Good News: Voter fraud can be handled easily and without voting machines.
Better News: We can also inject some backbone and ethics into the body politic
Best News: The truth really can set you free.


The model that our Founders had in mind when they were working out the forms for America’s elections were clear and simple.
Stand up and be counted. Literally.
Most of them came from towns that used the yearly meeting to settle issues. Some of those issues were strenuously debated. Voting was accomplished by raising hands and counting. The secret ballot was a concept beyond their experience. At the close of the Revolution in which so many of them had fought and died the idea that any individual would be unwilling to stand up for their vote when they had so recently risked life, fortune and honor for their freedom would have seemed alien.
So how does this relate to the issue of fair and just elections and Diebold voting machines?

It goes to the issues of our cultural insistence on confidentiality, the character required to exercise franchise, and the real value of reputation.
There is no right to privacy in the Constitution. No one back then imagined that the Constitution would be used to assert a right to deceive others. Nowhere is it written that there is some convenient privilege to pick up and leave behind obligations voluntarily assumed and fail to reveal those liabilities to our new circle of acquaintance No one imagined a world where a sexual predator would be released from prison and move next door to you and your child without your knowledge. .
Such an idea would have astonished the Founders. A person was their word, and a signed piece of paper could not change the moral bankruptcy of the individual who defaulted.
The Founders all came from small towns and a sprinkling of cities where it was sometimes impossible to be unaware of the reputation and history of most of the people living nearby, either first hand or at one remove. So reputation, your personal history, was the bottom line in the currency of trust.
A good reputation was an asset. A bad reputation was a liability.
When honorable people fell on hard times the community’s extended help was often modified by the reputation of the individual needing assistance.
Demeaned as small mindedness by a generation eager to issue itself unearned wealth in counterfeited reputation the very concept of reputation was replaced by the concept of ‘privacy’ and complicated further by dividing our lives into ‘personal’ and ‘business.’ It was an idea with all of the validity of allowing government to print money unsupported by an objective standard of value.
Bad ideas drive out good when they enable theft. When that happens we are allowing an inflationary standard for truth, assuming that reputation has no real meaning. But, of course it does. Most of us reveal who we are most clearly to those with whom we share the most intimate ties.

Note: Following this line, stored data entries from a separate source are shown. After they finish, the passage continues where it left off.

theorem State.fetchEntries_only {m : Nat} {s t : State} {a l} (h : OnlyM m s t) (i : mask [.hifRings, .hifPoll,
      .catCounters] ||| m = m) :
    OnlyM m s (State.fetchEntries t a l) := by
  refine OnlyM.ofStep h (?_ : OnlyM (mask [.hifRings, .hifPoll, .catCounters]) t (State.fetchEntries t a l)) i; clear h i
  suffices k : ∀ s, OnlyM (mask [.hifRings, .hifPoll, .catCounters]) s t → OnlyM (mask [.hifRings, .hifPoll,
      .catCounters]) s (State.fetchEntries t a l) from k t (.refl _ _)
  induction l generalizing t with
  | nil => intro s h; unfold State.fetchEntries; exact h
  | cons b l ih =>
    intro s h; unfold State.fetchEntries
    repeat' first
    | with_reducible apply ih
    | with_reducible assumption
    | extract_lets
    | with_reducible apply OnlyM.ite
    | (with_reducible apply State.fetchEntry_only; on_goal 2 => decide)
    | with_reducible apply OnlyP.fst

theorem State.unitFault_only {m : Nat} {s t : State} {a1 a2} (h : OnlyM m s t) (i : mask [.dmaOps, .rasSources, .rasQueue,
      .rasOvf, .catCounters, .catRings, .catTrace, .free] ||| m = m) :
    OnlyM m s (State.unitFault t a1 a2) := by
  refine OnlyM.ofStep h ?_ i; clear h i; unfold State.unitFault
  repeat' first
    | with_reducible exact .refl _ _
    | extract_lets
    | with_reducible apply OnlyM.ite
    | (with_reducible apply State.dmaHostFail_only; on_goal 2 => decide)
    | (with_reducible apply State.hostFault_only; on_goal 2 => decide)
    | split

theorem State.summaryGone_only {m : Nat} {s t : State} {a1} (h : OnlyM m s t) (i : mask [.hifPoll, .catCounters,
      .out] ||| m = m) :
    OnlyM m s (State.summaryGone t a1) := by
  refine OnlyM.ofStep h ?_ i; clear h i; unfold State.summaryGone
  repeat' first
    | with_reducible exact .refl _ _
    | extract_lets
    | with_reducible apply OnlyM.ite
    | (with_reducible apply State.readDoorbells_only; on_goal 2 => decide)
    | (with_reducible apply State.setPoll_only; on_goal 2 => decide)

theorem State.summaryFault_only {m : Nat} {s t : State} {a1 a2} (h : OnlyM m s t) (i : mask [.hifPoll, .rasSources,
      .rasQueue, .rasOvf, .catCounters, .catRings, .catTrace, .free, .out] ||| m = m) :
    OnlyM m s (State.summaryFault t a1 a2) := by
  refine OnlyM.ofStep h ?_ i; clear h i; unfold State.summaryFault
  repeat' first
    | with_reducible exact .refl _ _
    | extract_lets
    | with_reducible apply OnlyM.ite
    | (with_reducible apply State.summaryGone_only; on_goal 2 => decide)
    | (with_reducible apply State.hostFault_only; on_goal 2 => decide)
    | split

theorem State.haltRing_only {m : Nat} {s t : State} {a1 a2 a3} (h : OnlyM m s t) (i : mask [.hifRings, .rasSources,
      .rasQueue, .rasOvf, .catCounters, .catRings, .catTrace, .free] ||| m = m) :
    OnlyM m s (State.haltRing t a1 a2 a3) := by
  refine OnlyM.ofStep h ?_ i; clear h i; unfold State.haltRing
  repeat' first
    | with_reducible exact .refl _ _
    | extract_lets
    | (with_reducible apply State.hostFault_only; on_goal 2 => decide)
    | (with_reducible apply State.setRing_only; on_goal 2 => decide)

theorem State.ringFault_only {m : Nat} {s t : State} {a1 a2 a3} (h : OnlyM m s t) (i : mask [.mem, .chk, .bad, .hifRings,
      .hifInflight, .hifFences, .hifPoll, .dmaOps, .dmaStops, .dmaNextOpid, .dmaLastRd, .dmaLastWr, .dmaRdEng, .dmaWrEng,
      .docCtxs, .docAppends, .docPolicies, .docCancels, .docReleases, .docProgs, .docGroups, .docCgroups, .docOvercommit,
      .docSuspended, .curFrames, .curMaps, .curForks, .curMoves, .tiersObjs, .tiersPanels, .tiersMaps, .tiersMigs,
      .tiersT0used, .tiersRepairs, .tiersWriteQ, .tiersObjRun, .tiersObjWait, .cores, .fabPorts, .fabBeat, .fabLinks,
      .fabPlanes, .fabSeen, .fabSerial, .fabPendNotices, .fabQuiesces, .fabMacSend, .fabCarLoads, .fabColls, .fabWindows,
      .rasSources, .rasQueue, .rasOvf, .catCounters, .catRings, .catWaits, .catStarted, .catTrace, .hubOps, .nextOp, .free,
      .out] ||| m = m) :
    OnlyM m s (State.ringFault t a1 a2 a3) := by
  refine OnlyM.ofStep h ?_ i; clear h i; unfold State.ringFault
  repeat' first
    | with_reducible exact .refl _ _
    | extract_lets
    | with_reducible apply OnlyM.ite
    | (with_reducible apply State.entriesGone_only; on_goal 2 => decide)
    | (with_reducible apply State.haltRing_only; on_goal 2 => decide)
    | (with_reducible apply State.doorbellGone_only; on_goal 2 => decide)
    | split

theorem State.lineFault_only {m : Nat} {s t : State} {a1 a2} (h : OnlyM m s t) (i : mask [.hifPoll, .rasSources, .rasQueue,
      .rasOvf, .catCounters, .catRings, .catTrace, .free] ||| m = m) :
    OnlyM m s (State.lineFault t a1 a2) := by
  refine OnlyM.ofStep h ?_ i; clear h i; unfold State.lineFault
  repeat' first
    | with_reducible exact .refl _ _
    | extract_lets
    | with_reducible apply OnlyM.ite
    | (with_reducible apply State.lineGone_only; on_goal 2 => decide)
    | (with_reducible apply State.hostFault_only; on_goal 2 => decide)
    | split

theorem State.imageFault_only {m : Nat} {s t : State} {a1 a2 a3} (h : OnlyM m s t) (i : mask [.hifRings, .hifInflight,
      .hifFences, .docGroups, .fabCarLoads, .rasSources, .rasQueue, .rasOvf, .catCounters, .catRings, .catStarted,
      .catTrace, .free, .out] ||| m = m) :
    OnlyM m s (State.imageFault t a1 a2 a3) := by
  refine OnlyM.ofStep h ?_ i; clear h i; unfold State.imageFault
  repeat' first
    | with_reducible exact .refl _ _
    | extract_lets
    | with_reducible apply OnlyM.ite
    | (with_reducible apply State.hostFault_only; on_goal 2 => decide)
    | (with_reducible apply State.complete_only; on_goal 2 => decide)
    | fail_if_no_progress (with_reducible apply OnlyM.lit_fabCarLoads; on_goal 2 => decide)
    | split

theorem State.panelFault_only {m : Nat} {s t : State} {a1 a2 a3} (h : OnlyM m s t) (i : mask [.hifRings, .hifInflight,
      .hifFences, .docGroups, .tiersObjs, .tiersPanels, .tiersMaps, .tiersMigs, .tiersMoving, .tiersT0used, .tiersRepairs,
      .tiersObjRun, .tiersObjWait, .rasSources, .rasQueue, .rasOvf, .catCounters, .catRings, .catStarted, .catTrace, .free,
      .out] ||| m = m) :
    OnlyM m s (State.panelFault t a1 a2 a3) := by
  refine OnlyM.ofStep h ?_ i; clear h i; unfold State.panelFault
  repeat' first
    | with_reducible exact .refl _ _
    | extract_lets
    | with_reducible apply OnlyM.ite
    | (with_reducible apply State.hostFault_only; on_goal 2 => decide)
    | (with_reducible apply State.setPanel_only; on_goal 2 => decide)
    | (with_reducible apply State.giveT0_only; on_goal 2 => decide)
    | (with_reducible apply State.migSettle_only; on_goal 2 => decide)
    | (with_reducible apply State.updMig_only; on_goal 2 => decide)
    | fail_if_no_progress (with_reducible apply OnlyM.lit_tiersMoving; on_goal 2 => decide)
    | split

theorem State.referenceFault_only {m : Nat} {s t : State} {a1 a2 a3} (h : OnlyM m s t) (i : mask [.hifRings, .hifInflight,
      .hifFences, .dmaOps, .dmaStops, .dmaNextOpid, .dmaLastRd, .dmaLastWr, .dmaRdEng, .dmaWrEng, .docGroups, .tiersObjs,
      .tiersPanels, .tiersMaps, .tiersMigs, .tiersT0used, .tiersRepairs, .tiersObjRun, .tiersObjWait, .cores, .fabPorts,
      .rasSources, .rasQueue, .rasOvf, .catCounters, .catRings, .catStarted, .catTrace, .free, .out] ||| m = m) :
    OnlyM m s (State.referenceFault t a1 a2 a3) := by
  refine OnlyM.ofStep h ?_ i; clear h i; unfold State.referenceFault
  repeat' first
    | with_reducible exact .refl _ _
    | extract_lets
    | with_reducible apply OnlyM.ite
    | (with_reducible apply State.referenceRetry_only; on_goal 2 => decide)
    | (with_reducible apply State.hostFault_only; on_goal 2 => decide)
    | split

Men who abandon their wives and children, women who deceive their husbands, men batter and who drink the family income, each of these earns their reputation.
Those who insist the most loudly on privacy are generally those with the most to hide and the sappy assertion that individuals behave differently in their personal and professional lives may well be in for a shock when the cash box disappears.

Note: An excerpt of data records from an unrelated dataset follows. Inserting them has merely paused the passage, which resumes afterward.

@[simp] theorem State.setCtx_ctx (s : State) {k} {x} : (s.setCtx k x).ctx k = x := Tbl.look_put_self _ _ _ _
theorem State.setCtx_ctx_ne (s : State) {k j} {x} (h : j ≠ k) : (s.setCtx k x).ctx j = s.ctx j := Tbl.look_put_ne _ _ _ _ h
@[simp] theorem State.setCtx_pending (s : State) {k} {x} : (s.setCtx k x).pending = s.pending := rfl
@[simp] theorem State.setCtx_regs (s : State) {k} {x} : (s.setCtx k x).regs = s.regs := rfl
@[simp] theorem State.setCtx_inForce (s : State) {k} {x} : (s.setCtx k x).inForce = s.inForce := rfl
@[simp] theorem State.setCtx_vfRegs (s : State) {k} {x} : (s.setCtx k x).vfRegs = s.vfRegs := rfl
@[simp] theorem State.setCtx_mem (s : State) {k} {x} : (s.setCtx k x).mem = s.mem := rfl
@[simp] theorem State.setCtx_chk (s : State) {k} {x} : (s.setCtx k x).chk = s.chk := rfl
@[simp] theorem State.setCtx_bad (s : State) {k} {x} : (s.setCtx k x).bad = s.bad := rfl
@[simp] theorem State.setCtx_cores (s : State) {k} {x} : (s.setCtx k x).cores = s.cores := rfl
@[simp] theorem State.setCtx_chans (s : State) {k} {x} : (s.setCtx k x).chans = s.chans := rfl
@[simp] theorem State.setCtx_plinths (s : State) {k} {x} : (s.setCtx k x).plinths = s.plinths := rfl
@[simp] theorem State.setCtx_fins (s : State) {k} {x} : (s.setCtx k x).fins = s.fins := rfl
@[simp] theorem State.setCtx_outBases (s : State) {k} {x} : (s.setCtx k x).outBases = s.outBases := rfl
@[simp] theorem State.setCtx_hubOps (s : State) {k} {x} : (s.setCtx k x).hubOps = s.hubOps := rfl
@[simp] theorem State.setCtx_nextOp (s : State) {k} {x} : (s.setCtx k x).nextOp = s.nextOp := rfl
@[simp] theorem State.setCtx_free (s : State) {k} {x} : (s.setCtx k x).free = s.free := rfl
@[simp] theorem State.setCtx_out (s : State) {k} {x} : (s.setCtx k x).out = s.out := rfl
@[simp] theorem State.setCtx_ctl (s : State) {k} {x} : (s.setCtx k x).ctl = s.ctl := rfl
@[simp] theorem State.setCtx_hif (s : State) {k} {x} : (s.setCtx k x).hif = s.hif := rfl
@[simp] theorem State.setCtx_dma (s : State) {k} {x} : (s.setCtx k x).dma = s.dma := rfl
@[simp] theorem State.setCtx_cur (s : State) {k} {x} : (s.setCtx k x).cur = s.cur := rfl
@[simp] theorem State.setCtx_tiers (s : State) {k} {x} : (s.setCtx k x).tiers = s.tiers := rfl
@[simp] theorem State.setCtx_annex (s : State) {k} {x} : (s.setCtx k x).annex = s.annex := rfl
@[simp] theorem State.setCtx_fab (s : State) {k} {x} : (s.setCtx k x).fab = s.fab := rfl
@[simp] theorem State.setCtx_ras (s : State) {k} {x} : (s.setCtx k x).ras = s.ras := rfl
@[simp] theorem State.setCtx_cat (s : State) {k} {x} : (s.setCtx k x).cat = s.cat := rfl
@[simp] theorem State.setCtx_sec (s : State) {k} {x} : (s.setCtx k x).sec = s.sec := rfl
@[simp] theorem State.setCtx_doc_appends (s : State) {k} {x} : (s.setCtx k x).doc.appends = s.doc.appends := rfl
@[simp] theorem State.setCtx_doc_policies (s : State) {k} {x} : (s.setCtx k x).doc.policies = s.doc.policies := rfl
@[simp] theorem State.setCtx_doc_cancels (s : State) {k} {x} : (s.setCtx k x).doc.cancels = s.doc.cancels := rfl
@[simp] theorem State.setCtx_doc_releases (s : State) {k} {x} : (s.setCtx k x).doc.releases = s.doc.releases := rfl
@[simp] theorem State.setCtx_doc_progs (s : State) {k} {x} : (s.setCtx k x).doc.progs = s.doc.progs := rfl
@[simp] theorem State.setCtx_doc_groups (s : State) {k} {x} : (s.setCtx k x).doc.groups = s.doc.groups := rfl
@[simp] theorem State.setCtx_doc_cgroups (s : State) {k} {x} : (s.setCtx k x).doc.cgroups = s.doc.cgroups := rfl
@[simp] theorem State.setCtx_doc_nextGroup (s : State) {k} {x} : (s.setCtx k x).doc.nextGroup = s.doc.nextGroup := rfl
@[simp] theorem State.setCtx_doc_overcommit (s : State) {k} {x} : (s.setCtx k x).doc.overcommit = s.doc.overcommit := rfl
@[simp] theorem State.setCtx_doc_suspended (s : State) {k} {x} : (s.setCtx k x).doc.suspended = s.doc.suspended := rfl
@[simp] theorem State.setCtx_doc_owedNotices (s : State) {k} {x} : (s.setCtx k x).doc.owedNotices = s.doc.owedNotices := rfl
@[simp] theorem State.setCtx_core (s : State) {k} {x} (j : Nat) : (s.setCtx k x).core j = s.core j := rfl
@[simp] theorem State.setCtx_chan (s : State) {k} {x} (j : Nat) : (s.setCtx k x).chan j = s.chan j := rfl
@[simp] theorem State.setCtx_plinth (s : State) {k} {x} (j : Nat) : (s.setCtx k x).plinth j = s.plinth j := rfl
@[simp] theorem State.setCtx_fin (s : State) {k} {x} (j : Nat) : (s.setCtx k x).fin j = s.fin j := rfl
@[simp] theorem State.setCtx_ring (s : State) {k} {x} (j : Nat) : (s.setCtx k x).ring j = s.ring j := rfl
@[simp] theorem State.setCtx_page (s : State) {k} {x} (j : Nat) : (s.setCtx k x).page j = s.page j := rfl
@[simp] theorem State.setCtx_kvMap (s : State) {k} {x} (j : Nat) : (s.setCtx k x).kvMap j = s.kvMap j := rfl
@[simp] theorem State.setCtx_port (s : State) {k} {x} (j : Nat) : (s.setCtx k x).port j = s.port j := rfl
@[simp] theorem State.setCtx_window (s : State) {k} {x} (j : Nat) : (s.setCtx k x).window j = s.window j := rfl
@[simp] theorem State.setCtx_tdi (s : State) {k} {x} (j : Nat) : (s.setCtx k x).tdi j = s.tdi j := rfl
@[simp] theorem State.setCtx_source (s : State) {k} {x} (j : Nat) : (s.setCtx k x).source j = s.source j := rfl

@[simp] theorem State.setRing_ring (s : State) {r} {x} : (s.setRing r x).ring r = x := Tbl.look_put_self _ _ _ _
theorem State.setRing_ring_ne (s : State) {r j} {x} (h : j ≠ r) : (s.setRing r x).ring j = s.ring j := Tbl.look_put_ne _ _ _ _ h
@[simp] theorem State.setRing_pending (s : State) {r} {x} : (s.setRing r x).pending = s.pending := rfl
@[simp] theorem State.setRing_regs (s : State) {r} {x} : (s.setRing r x).regs = s.regs := rfl
@[simp] theorem State.setRing_inForce (s : State) {r} {x} : (s.setRing r x).inForce = s.inForce := rfl
@[simp] theorem State.setRing_vfRegs (s : State) {r} {x} : (s.setRing r x).vfRegs = s.vfRegs := rfl
@[simp] theorem State.setRing_mem (s : State) {r} {x} : (s.setRing r x).mem = s.mem := rfl
@[simp] theorem State.setRing_chk (s : State) {r} {x} : (s.setRing r x).chk = s.chk := rfl
@[simp] theorem State.setRing_bad (s : State) {r} {x} : (s.setRing r x).bad = s.bad := rfl
@[simp] theorem State.setRing_cores (s : State) {r} {x} : (s.setRing r x).cores = s.cores := rfl
@[simp] theorem State.setRing_chans (s : State) {r} {x} : (s.setRing r x).chans = s.chans := rfl
@[simp] theorem State.setRing_plinths (s : State) {r} {x} : (s.setRing r x).plinths = s.plinths := rfl
@[simp] theorem State.setRing_fins (s : State) {r} {x} : (s.setRing r x).fins = s.fins := rfl
@[simp] theorem State.setRing_outBases (s : State) {r} {x} : (s.setRing r x).outBases = s.outBases := rfl
@[simp] theorem State.setRing_hubOps (s : State) {r} {x} : (s.setRing r x).hubOps = s.hubOps := rfl
@[simp] theorem State.setRing_nextOp (s : State) {r} {x} : (s.setRing r x).nextOp = s.nextOp := rfl
@[simp] theorem State.setRing_free (s : State) {r} {x} : (s.setRing r x).free = s.free := rfl
@[simp] theorem State.setRing_out (s : State) {r} {x} : (s.setRing r x).out = s.out := rfl
@[simp] theorem State.setRing_ctl (s : State) {r} {x} : (s.setRing r x).ctl = s.ctl := rfl
@[simp] theorem State.setRing_dma (s : State) {r} {x} : (s.setRing r x).dma = s.dma := rfl
@[simp] theorem State.setRing_doc (s : State) {r} {x} : (s.setRing r x).doc = s.doc := rfl
@[simp] theorem State.setRing_cur (s : State) {r} {x} : (s.setRing r x).cur = s.cur := rfl
@[simp] theorem State.setRing_tiers (s : State) {r} {x} : (s.setRing r x).tiers = s.tiers := rfl
@[simp] theorem State.setRing_annex (s : State) {r} {x} : (s.setRing r x).annex = s.annex := rfl
@[simp] theorem State.setRing_fab (s : State) {r} {x} : (s.setRing r x).fab = s.fab := rfl
@[simp] theorem State.setRing_ras (s : State) {r} {x} : (s.setRing r x).ras = s.ras := rfl
@[simp] theorem State.setRing_cat (s : State) {r} {x} : (s.setRing r x).cat = s.cat := rfl
@[simp] theorem State.setRing_sec (s : State) {r} {x} : (s.setRing r x).sec = s.sec := rfl
@[simp] theorem State.setRing_hif_inflight (s : State) {r} {x} : (s.setRing r x).hif.inflight = s.hif.inflight := rfl
@[simp] theorem State.setRing_hif_fences (s : State) {r} {x} : (s.setRing r x).hif.fences = s.hif.fences := rfl
@[simp] theorem State.setRing_hif_poll (s : State) {r} {x} : (s.setRing r x).hif.poll = s.hif.poll := rfl
@[simp] theorem State.setRing_hif_consNext (s : State) {r} {x} : (s.setRing r x).hif.consNext = s.hif.consNext := rfl
@[simp] theorem State.setRing_hif_linkWidth (s : State) {r} {x} : (s.setRing r x).hif.linkWidth = s.hif.linkWidth := rfl
@[simp] theorem State.setRing_hif_linkRate (s : State) {r} {x} : (s.setRing r x).hif.linkRate = s.hif.linkRate := rfl
@[simp] theorem State.setRing_hif_linkFlit (s : State) {r} {x} : (s.setRing r x).hif.linkFlit = s.hif.linkFlit := rfl
@[simp] theorem State.setRing_hif_msixTable (s : State) {r} {x} : (s.setRing r x).hif.msixTable = s.hif.msixTable := rfl
@[simp] theorem State.setRing_hif_msixPend (s : State) {r} {x} : (s.setRing r x).hif.msixPend = s.hif.msixPend := rfl
@[simp] theorem State.setRing_hif_owedVecs (s : State) {r} {x} : (s.setRing r x).hif.owedVecs = s.hif.owedVecs := rfl
@[simp] theorem State.setRing_hif_inReset (s : State) {r} {x} : (s.setRing r x).hif.inReset = s.hif.inReset := rfl
@[simp] theorem State.setRing_hif_owed (s : State) {r} {x} : (s.setRing r x).hif.owed = s.hif.owed := rfl
@[simp] theorem State.setRing_core (s : State) {r} {x} (j : Nat) : (s.setRing r x).core j = s.core j := rfl
@[simp] theorem State.setRing_chan (s : State) {r} {x} (j : Nat) : (s.setRing r x).chan j = s.chan j := rfl
@[simp] theorem State.setRing_plinth (s : State) {r} {x} (j : Nat) : (s.setRing r x).plinth j = s.plinth j := rfl
@[simp] theorem State.setRing_fin (s : State) {r} {x} (j : Nat) : (s.setRing r x).fin j = s.fin j := rfl
@[simp] theorem State.setRing_ctx (s : State) {r} {x} (j : Nat) : (s.setRing r x).ctx j = s.ctx j := rfl
@[simp] theorem State.setRing_page (s : State) {r} {x} (j : Nat) : (s.setRing r x).page j = s.page j := rfl
@[simp] theorem State.setRing_kvMap (s : State) {r} {x} (j : Nat) : (s.setRing r x).kvMap j = s.kvMap j := rfl
@[simp] theorem State.setRing_port (s : State) {r} {x} (j : Nat) : (s.setRing r x).port j = s.port j := rfl
@[simp] theorem State.setRing_window (s : State) {r} {x} (j : Nat) : (s.setRing r x).window j = s.window j := rfl
@[simp] theorem State.setRing_tdi (s : State) {r} {x} (j : Nat) : (s.setRing r x).tdi j = s.tdi j := rfl
@[simp] theorem State.setRing_source (s : State) {r} {x} (j : Nat) : (s.setRing r x).source j = s.source j := rfl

The right to privacy has impeded our ability to know each other and therefore driven up our transaction costs in relationships. The insistence that we be able to vote anonymously, a whiny divorcement from responsibility, created the essential avenue for stealing elections, the crisis that now confronts us via the Diebold voting machines produced by Rapture Republicans and armed with software backdoors by the Neocons, Unlimited.
So the answer to the problem is to start standing up to be counted on Election Day.
It can be simple. Perhaps we could even vote from home, many of us. Your vote and the votes of your neighbors could be available on line. You can go look – and Americans will do just that. An increase in interesting conversations across the back fence could be counted as an advantage, not that many of us will really be surprised.
Changing how we vote may then also make us think who we are voting for – and that could be a change that is even more sorely needed today.